Scan the records below and copy every line that contains the string "Config".

▸ Collected data

□ □ □ □

-- ==== Sys2Proof/Config.lean ====
section
/-!
DEFINITION. The free values: what the spec leaves open, or what lies outside the boundary of the spec (a neighbour
unit, a sink, a standard that is cited and not given). Each is an opaque constant without a body, so that no
statement can lean on its value.
-/
namespace Sys2Proof.Config

/-- A low level on CRST_N held from 1 µs to 10 µs: "either outcome may occur" (R514). -/
opaque crstTaken (fresh : Nat) : Bool

/-- Some other unit or the chain driver pulls the shared CDONE line low (R80, R107). -/
opaque otherCdoneLow (raw : Nat) : Bool

/-- Some other unit pulls the shared CERR_N line low (R80, R107). -/
opaque otherCerrLow (raw : Nat) : Bool

/-- Where the device's transfer result lies in the band of one unit of binary16 about the exact value of code 1 to 4
at m × 2^e (R213): a number modulo 16,381, 8,190 for the exact value. -/
opaque transferError (code m : Nat) (e : Int) : Nat

/-- How the code takes an error of three or more symbols (R171): not as correctable, as a correctable error of a
symbol, whose byte it changes, or not at all. -/
opaque eccBeyond (wrong : BitVec 144) : Option (Option (Fin 18 × Byte))

/-- The four IV bytes that the unit's random-number source gives at a POR (R414), by the number of the draw. -/
opaque ringIv (draw : Nat) : BitVec 32

/-- In which sixteenth of a clk TSC a port takes a timestamp (R462), by the number of the draw. Used modulo 16. -/
opaque stampPhase (fresh : Nat) : Nat

/-- How far after t_a, in ns, the pulse fired for a late edge begins: R472 says within 200 ns. Used modulo 201. -/
opaque lateLead (fresh : Nat) : Nat

/-- Does a System Renewability Message verify against the DCP public key (R347)? HDCP 2.3 is cited, not given. -/
opaque srmOk (key message : List Byte) : Bool

/-- The version of a System Renewability Message. -/
opaque srmVersion (message : List Byte) : BitVec 16

/-- The receiver IDs that a System Renewability Message revokes. -/
opaque srmIds (message : List Byte) : List Nat

/-- Does a transaction of DPn's own run on the AUX channel, in a training or an authentication (R337), by the number
of the draw? -/
opaque ownAux (fresh : Nat) : Bool

/-- Has a running HDCP authentication gone on to its next stage (R344), by the number of the draw? -/
opaque hdcpStep (fresh : Nat) : Bool

/-- Word k of the DSC picture parameter set that the encoder builds (R343): by bits per component, BPP_X16, slices,
slice height, width and height. VESA DSC 1.2a is cited, not given. -/
opaque dscPps (bpc bpp slices sliceH hact vact k : Nat) : BitVec 32

/-- What a reservation register shows for a value above its field (R287); only a forced admission can reach one. -/
opaque reserveAbove (value : Nat) : Nat

end Sys2Proof.Config
end

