-- ==== Sys2Proof/Machine/RegNames.lean ====
section
/-!
DEFINITION. The names of the registers and of their fields (R5): the BAR0 offset of each register, and for each field
the register's offset with the field's bits. Indexes come in the order the register's name shows them: the block's
number first where there are several, then the bank (0 live, 1 staged, R6) of a staged register, then the others.
-/
namespace Sys2Proof.Machine

/-- A field of a register at a BAR0 offset: bits [hi:lo]. -/
structure Fld where
  addr : Nat
  hi : Nat
  lo : Nat
  deriving DecidableEq, Repr

namespace R
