-- ==== Sys2Proof/Syntax.lean ====
section
/-!
DEFINITION. The commands of the block: one constructor per row of the spec's table of commands, with the row's
operands.
-/
namespace Sys2Proof

/-- The commands. Each constructor's docstring names the row and its rule. -/
inductive Instr where
  /-- POR (R11) -/
  | por
  /-- POR_RELEASE (R513) -/
  | porRelease
  /-- OTP_SHADOW_LOADED (R513) -/
  | otpShadowLoaded
  /-- CRST (R514) -/
  | crst (lowNs : Nat)
  /-- CRST_RELEASE (R82) -/
  | crstRelease
  /-- FLR (R11) -/
  | flr
  /-- HRST (R100) -/
  | hrst (n : Fin 8)
  /-- HRST_COMPLETE (R100) -/
  | hrstComplete (n : Fin 8)
  /-- SRST (R101) -/
  | srst (b : SoftBlock)
  /-- SRST_COMPLETE (R101) -/
  | srstComplete (b : SoftBlock)
  /-- CADDR_SAMPLE (R82) -/
  | caddrSample (high : Bool)
  /-- ADDRESS_TOKEN (R84) -/
  | addressToken (token : BitVec 10)
  /-- ENUM_TIMEOUT (R85) -/
  | enumTimeout
  /-- STAGGER_STEP_START (R95) -/
  | staggerStepStart (p : PowerStep)
  /-- STAGGER_STEP_DONE (R95) -/
  | staggerStepDone (p : PowerStep)
  /-- CHAIN_FRAME (R92) -/
  | chainFrame (cmd : Byte) (dest : Byte) (cmdInv : Byte) (destInv : Byte) (image : List Byte)
  /-- CHAIN_STALL (R94) -/
  | chainStall
  /-- CERR_RELEASE (R108) -/
  | cerrRelease
  /-- CH_LOAD_START (R65) -/
  | chLoadStart
  /-- CH_LOAD_ABORT (R66) -/
  | chLoadAbort
  /-- CH_LOAD_DATA_WRITE (R65) -/
  | chLoadDataWrite (w : Word)
  /-- LOAD_VALIDATION_END (R61) -/
  | loadValidationEnd
  /-- LOAD_APPLY_DONE (R74) -/
  | loadApplyDone
  /-- ZEROFILL_DONE (R77) -/
  | zerofillDone
  /-- REGISTER_WRITE (R129) -/
  | registerWrite (off : BitVec 24) (w : Word)
  /-- BUS_ERROR_ACCESS (R126) -/
  | busErrorAccess (a : BusAccess)
  /-- RS_CLEAR_WRITE (R143) -/
  | rsClearWrite (off : BitVec 24) (w : Word)
  /-- BIT_ALIAS_WRITE (R141) -/
  | bitAliasWrite (off : BitVec 25) (w : Word)
  /-- COMPAT_MASKED_WRITE (R154) -/
  | compatMaskedWrite (off : BitVec 20) (w : Word)
  /-- COMPAT_MISS (R153) -/
  | compatMiss (write : Bool) (off : BitVec 20) (w : Word)
  /-- IND_DATA_READ (R132) -/
  | indDataRead (slot : Fin 128)
  /-- IND_FETCH_DONE (R133) -/
  | indFetchDone (slot : Fin 128)
  /-- IND_FETCH_TIMEOUT (R133) -/
  | indFetchTimeout (slot : Fin 128)
  /-- PARITY_SWEEP (R148) -/
  | paritySweep
  /-- PARITY_INJECT (R150) -/
  | parityInject
  /-- FS_REQUEST (R178) -/
  | fsRequest (who : Requester) (burst : BitVec 24) (write : Option BurstWrite)
  /-- FS_READ_COMPLETE (R172) -/
  | fsReadComplete (tag : Nat) (errs : List WordError) (latency : Nat)
  /-- FS_WRITE_COMPLETE (R174) -/
  | fsWriteComplete (tag : Nat) (errs : List WordError)
  /-- ECC_WRITEBACK (R176) -/
  | eccWriteback (n : Fin 4)
  /-- SCRUB_STEP (R175) -/
  | scrubStep (n : Fin 4) (wrong : BitVec 144)
  /-- REFRESH_DEADLINE (R169) -/
  | refreshDeadline (n : Fin 4)
  /-- HOST_WINDOW_READ (R183) -/
  | hostWindowRead (off : BitVec 15) (len : Nat)
  /-- HOST_WINDOW_WRITE (R183) -/
  | hostWindowWrite (off : BitVec 15) (bytes : List Byte)
  /-- TAG_HW_RESET (R193) -/
  | tagHwReset
  /-- LAT_RESET (R190) -/
  | latReset (n : Fin 4)
  /-- HEAD_LINE_START (R305) -/
  | headLineStart (n : Fin 8)
  /-- LE_ROW_FETCH (R217) -/
  | leRowFetch (l : Fin 64)
  /-- EVE_LINE_START (R299) -/
  | eveLineStart (n : Fin 8)
  /-- HARVEST_POINT (R297) -/
  | harvestPoint (n : Fin 8)
  /-- HEAD_UNDERRUN (R309) -/
  | headUnderrun (n : Fin 8) (px : Nat)
  /-- HEAD_START (R295) -/
  | headStart (n : Fin 8)
  /-- HEAD_PLL_LOCKED (R295) -/
  | headPllLocked (n : Fin 8)
  /-- HEAD_TIMED_START (R320) -/
  | headTimedStart (n : Fin 8)
  /-- HEAD_STOP (R296) -/
  | headStop (n : Fin 8)
  /-- HEAD_ARM (R298) -/
  | headArm (n : Fin 8)
  /-- HEAD_CANCEL (R302) -/
  | headCancel (n : Fin 8)
  /-- STAGED_WRITE_RECHECK (R220) -/
  | stagedWriteRecheck (n : Fin 8) (engines : List (Fin 64))
  /-- SPLIT_LEADER_WRITE (R315) -/
  | splitLeaderWrite (n : Fin 8) (v : Bool)
  /-- GV_EVALUATION_DONE (R268) -/
  | gvEvaluationDone
  /-- RELEARN (R275) -/
  | relearn (k : Fin 4)
  /-- GV_FLAT_DISABLE (R283) -/
  | gvFlatDisable
  /-- FLAT_CAPTURE_OVERFLOW (R279) -/
  | flatCaptureOverflow (k : Fin 8)
  /-- FLAT_VERIFY_DONE (R279) -/
  | flatVerifyDone (k : Fin 8) (poisoned : Bool)
  /-- FLAT_VERIFY_TIMEOUT (R279) -/
  | flatVerifyTimeout (k : Fin 8)
  /-- LINK_ENABLE_WRITE (R338) -/
  | linkEnableWrite (n : Fin 8) (en : Bool)
  /-- LINK_TRAIN_AUTO (R339) -/
  | linkTrainAuto (n : Fin 8)
  /-- LINK_TRAIN_MANUAL_PATTERN (R339) -/
  | linkTrainManualPattern (n : Fin 8) (pattern : Fin 8)
  /-- LINK_TRAIN_MANUAL_DECLARE (R339) -/
  | linkTrainManualDeclare (n : Fin 8)
  /-- AUTO_TRAINING_END (R339) -/
  | autoTrainingEnd (n : Fin 8) (code : Fin 16) (drive : BitVec 16)
  /-- AUX_GO (R336) -/
  | auxGo (n : Fin 8)
  /-- AUX_DONE (R337) -/
  | auxDone (n : Fin 8) (reply : Fin 16) (count : Fin 32) (data : List Byte)
  /-- AUX_REPLY_TIMEOUT (R337) -/
  | auxReplyTimeout (n : Fin 8)
  /-- HPD_EN_WRITE (R334) -/
  | hpdEnWrite (n : Fin 8) (en : Bool)
  /-- HPD_EDGE (R334) -/
  | hpdEdge (n : Fin 8) (level : Bool) (heldUs : Nat) (sink : SinkStatus)
  /-- HPD_UNPLUG (R334) -/
  | hpdUnplug (n : Fin 8)
  /-- HPD_PLUG (R334) -/
  | hpdPlug (n : Fin 8)
  /-- HDCP_AUTH_START (R344) -/
  | hdcpAuthStart (n : Fin 8)
  /-- HDCP_STOP_AUTH (R344) -/
  | hdcpStopAuth (n : Fin 8)
  /-- HDCP_AUTH_END (R344) -/
  | hdcpAuthEnd (n : Fin 8) (r : HdcpResult)
  /-- HDCP_REAUTH_TIMER (R344) -/
  | hdcpReauthTimer (n : Fin 8)
  /-- STREAM_MANAGE_CONFIRMED (R345) -/
  | streamManageConfirmed (n : Fin 8)
  /-- ENCRYPTION_ENABLE (R345) -/
  | encryptionEnable (n : Fin 8)
  /-- SRM_LOAD (R347) -/
  | srmLoad
  /-- BX_SUBMIT (R353) -/
  | bxSubmit (n : Fin 2)
  /-- BX_CMD_START (R355) -/
  | bxCmdStart (n : Fin 2)
  /-- BX_BURST_ISSUE (R362) -/
  | bxBurstIssue (n : Fin 2)
  /-- BX_ROW_READS_DONE (R359) -/
  | bxRowReadsDone (n : Fin 2)
  /-- BX_CMD_END (R355) -/
  | bxCmdEnd (n : Fin 2)
  /-- BX_RESUME (R365) -/
  | bxResume (n : Fin 2)
  /-- BX_ABORT (R365) -/
  | bxAbort (n : Fin 2)
  /-- CP_ENABLE_WRITE (R375) -/
  | cpEnableWrite (n : Fin 4) (en : Bool)
  /-- CP_RESTART (R375) -/
  | cpRestart (n : Fin 4)
  /-- LOG_REFRESH (R402) -/
  | logRefresh (n : Fin 4)
  /-- CP_DETECT_RETRY (R375) -/
  | cpDetectRetry (n : Fin 4)
  /-- LINK_UP (R375) -/
  | linkUp (n : Fin 4) (gen : Fin 8) (width : Fin 32)
  /-- CP_INIT_STEP_DONE (R377) -/
  | cpInitStepDone (n : Fin 4) (reply : CpReply)
  /-- CP_INIT_TIMEOUT (R375) -/
  | cpInitTimeout (n : Fin 4)
  /-- CP_READ_COMPLETION (R378) -/
  | cpReadCompletion (n : Fin 4) (cid : Nat) (result : CpRead)
  /-- CP_CMD_TIMEOUT (R378) -/
  | cpCmdTimeout (n : Fin 4)
  /-- CP_FATAL (R378) -/
  | cpFatal (n : Fin 4)
  /-- LINK_DOWN (R378) -/
  | linkDown (n : Fin 4)
  /-- CP_SHUTDOWN_DONE (R375) -/
  | cpShutdownDone (n : Fin 4)
  /-- AS_JOB_GO (R387) -/
  | asJobGo (k : Fin 8)
  /-- AS_JOB_ABORT (R400) -/
  | asJobAbort (k : Fin 8)
  /-- AS_JOB_START (R387) -/
  | asJobStart
  /-- AS_MANIFEST_CHECKED (R388) -/
  | asManifestChecked (l : Fin 4)
  /-- AS_CHUNK_REAP (R398) -/
  | asChunkReap (l : Fin 4)
  /-- AS_CHUNK_DECODED (R391) -/
  | asChunkDecoded (l : Fin 4)
  /-- AS_JOB_END (R387) -/
  | asJobEnd (l : Fin 4)
  /-- AS_LANE_ZEROED (R389) -/
  | asLaneZeroed (l : Fin 4)
  /-- KY_PROGRAM (R395) -/
  | kyProgram
  /-- KY_REVOKE (R395) -/
  | kyRevoke
  /-- KY_SET_CFG (R395) -/
  | kySetCfg
  /-- PROG_DONE (R395) -/
  | progDone (ok : Bool)
  /-- RP_LINK_UP (R409) -/
  | rpLinkUp (p : Fin 2)
  /-- RP_LINK_DOWN (R409) -/
  | rpLinkDown (p : Fin 2)
  /-- RP_RESTART (R446) -/
  | rpRestart (p : Fin 2)
  /-- RP_FRAME_RX (R415) -/
  | rpFrameRx (p : Fin 2) (quality : RxQuality) (frame : WireFrame)
  /-- RP_TX_SELECT (R436) -/
  | rpTxSelect (p : Fin 2)
  /-- TILE (R428) -/
  | tile (p : Fin 2) (f : RingFrame)
  /-- WRITE (R418) -/
  | write (p : Fin 2) (f : RingFrame)
  /-- READ_REQ (R419) -/
  | readReq (p : Fin 2) (f : RingFrame)
  /-- READ_RSP (R420) -/
  | readRsp (p : Fin 2) (f : RingFrame)
  /-- WRITE_ACK (R420) -/
  | writeAck (p : Fin 2) (f : RingFrame)
  /-- REG_WRITE (R422) -/
  | regWrite (p : Fin 2) (f : RingFrame)
  /-- REG_READ (R422) -/
  | regRead (p : Fin 2) (f : RingFrame)
  /-- REG_RSP (R422) -/
  | regRsp (p : Fin 2) (f : RingFrame)
  /-- NOTICE (R423) -/
  | notice (p : Fin 2) (f : RingFrame)
  /-- RING_REQUEST_TIMEOUT (R421) -/
  | ringRequestTimeout (txn : BitVec 16)
  /-- RQ_GO (R420) -/
  | rqGo (k : Fin 4)
  /-- RQ_ABORT (R420) -/
  | rqAbort (k : Fin 4)
  /-- RMT_GO (R422) -/
  | rmtGo
  /-- NOTICE_TX (R423) -/
  | noticeTx
  /-- SOURCE_SEND (R424) -/
  | sourceSend (k : Fin 8)
  /-- STREAM_ENABLE (R426) -/
  | streamEnable (m : Fin 16) (en : Bool)
  /-- SHAPER_WRITE (R435) -/
  | shaperWrite (c : Fin 8) (r : Fin 4) (w : Word)
  /-- ALMANAC_CHANGE (R440) -/
  | almanacChange (p : Fin 2)
  /-- ALMANAC_CANCEL (R440) -/
  | almanacCancel (p : Fin 2)
  /-- ALMANAC_START (R440) -/
  | almanacStart (p : Fin 2)
  /-- ALMANAC_ENTRY_BOUNDARY (R439) -/
  | almanacEntryBoundary (p : Fin 2)
  /-- TS_SNAP (R458) -/
  | tsSnap
  /-- CAL_SET (R459) -/
  | calSet (x : Fin 2)
  /-- CAL_STEP (R459) -/
  | calStep (x : Fin 2)
  /-- CAL_RATE_WRITE (R455) -/
  | calRateWrite (x : Fin 2) (w : Word)
  /-- ACTIVE_WRITE (R461) -/
  | activeWrite (x : Fin 2)
  /-- ACTIVE_VIEW_SLEW_STEP (R460) -/
  | activeViewSlewStep
  /-- HINT_WRITE (R467) -/
  | hintWrite (x : Fin 2) (w : Word)
  /-- HINT_EXPIRE (R467) -/
  | hintExpire (x : Fin 2)
  /-- SYNC_RX (R464) -/
  | syncRx (p : Fin 2) (msg : TimeMsg)
  /-- FOLLOW_UP_RX (R464) -/
  | followUpRx (p : Fin 2) (msg : TimeMsg)
  /-- ANNOUNCE_RX (R463) -/
  | announceRx (p : Fin 2) (msg : Announce)
  /-- PDELAY_REQ_RX (R462) -/
  | pdelayReqRx (p : Fin 2) (msg : TimeMsg)
  /-- PDELAY_RESP_RX (R464) -/
  | pdelayRespRx (p : Fin 2) (msg : TimeMsg)
  /-- PDELAY_RESP_FOLLOW_UP_RX (R464) -/
  | pdelayRespFollowUpRx (p : Fin 2) (msg : TimeMsg)
  /-- SYNC_TX (R467) -/
  | syncTx (x : Fin 2) (p : Fin 2)
  /-- ANNOUNCE_TX (R462) -/
  | announceTx (x : Fin 2) (p : Fin 2)
  /-- PDELAY_REQ_TX (R462) -/
  | pdelayReqTx (x : Fin 2) (p : Fin 2)
  /-- ANNOUNCE_RECEIPT_TIMEOUT (R462) -/
  | announceReceiptTimeout (x : Fin 2) (p : Fin 2)
  /-- SYNC_LOSS_HOLDOVER (R466) -/
  | syncLossHoldover (x : Fin 2)
  /-- EV_MODE_WRITE (R469) -/
  | evModeWrite (n : Fin 48) (mode : Fin 8)
  /-- EV_ARM (R470) -/
  | evArm (n : Fin 48)
  /-- EV_DISARM (R470) -/
  | evDisarm (n : Fin 48)
  /-- EV_POP (R473) -/
  | evPop (n : Fin 48)
  /-- EV_SCHEDULED_EDGE (R471) -/
  | evScheduledEdge (n : Fin 48)
  /-- EV_PIN_EDGE (R473) -/
  | evPinEdge (pin : Fin 48) (level : Bool) (heldUs : Nat) (sink : SinkStatus)
  /-- IC_SOURCE_EDGE (R482) -/
  | icSourceEdge (src : Fin 1024)
  /-- IC_CLAIM (R488) -/
  | icClaim (t : Fin 16)
  /-- IC_COMPLETE (R489) -/
  | icComplete (t : Fin 16) (src : BitVec 10)
  /-- IC_TARGET_RESET (R490) -/
  | icTargetReset (t : Fin 16)
  /-- IC_PEND_WRITE (R492) -/
  | icPendWrite (w : Fin 32) (v : Word)
  /-- COAL_FLUSH (R493) -/
  | coalFlush (g : Fin 32)
  /-- COAL_TIMER (R493) -/
  | coalTimer (g : Fin 32)
  /-- WAKE_INPUT_EDGE (R494) -/
  | wakeInputEdge (w : Fin 64)
  /-- WAKE_CLR (R500) -/
  | wakeClr (w : Fin 64)
  /-- MSIX_ENABLE_WRITE (R486) -/
  | msixEnableWrite (en : Bool) (mask : Bool)
  /-- MSIX_UNMASK (R486) -/
  | msixUnmask (v : Option (Fin 16))
  /-- THERMAL_UPDATE (R517) -/
  | thermalUpdate (temps : List Int)
  /-- THERMAL_TRIP (R516) -/
  | thermalTrip
  /-- HOT (R187) -/
  | hot (n : Fin 4) (celsius : Int)
  /-- MGMT_WRITE (R518) -/
  | mgmtWrite (bytes : List Byte)
  /-- MGMT_READ (R518) -/
  | mgmtRead
  /-- TAP_RESET (R519) -/
  | tapReset
  /-- EXTEST (R519) -/
  | extest
  /-- SAMPLE_PRELOAD (R519) -/
  | samplePreload (pins : BitVec 180) (data : BitVec 180)
  /-- IDCODE (R519) -/
  | idcode
  /-- CLAMP (R519) -/
  | clamp
  /-- HIGHZ (R519) -/
  | highz
  /-- BYPASS (R519) -/
  | bypass
  deriving DecidableEq, Repr

end Sys2Proof
end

□ □ □ □

▸ RESPONSE TO THIS TASK
-- ==== Sys2Proof/Config.lean ====
namespace Sys2Proof.Config
end Sys2Proof.Config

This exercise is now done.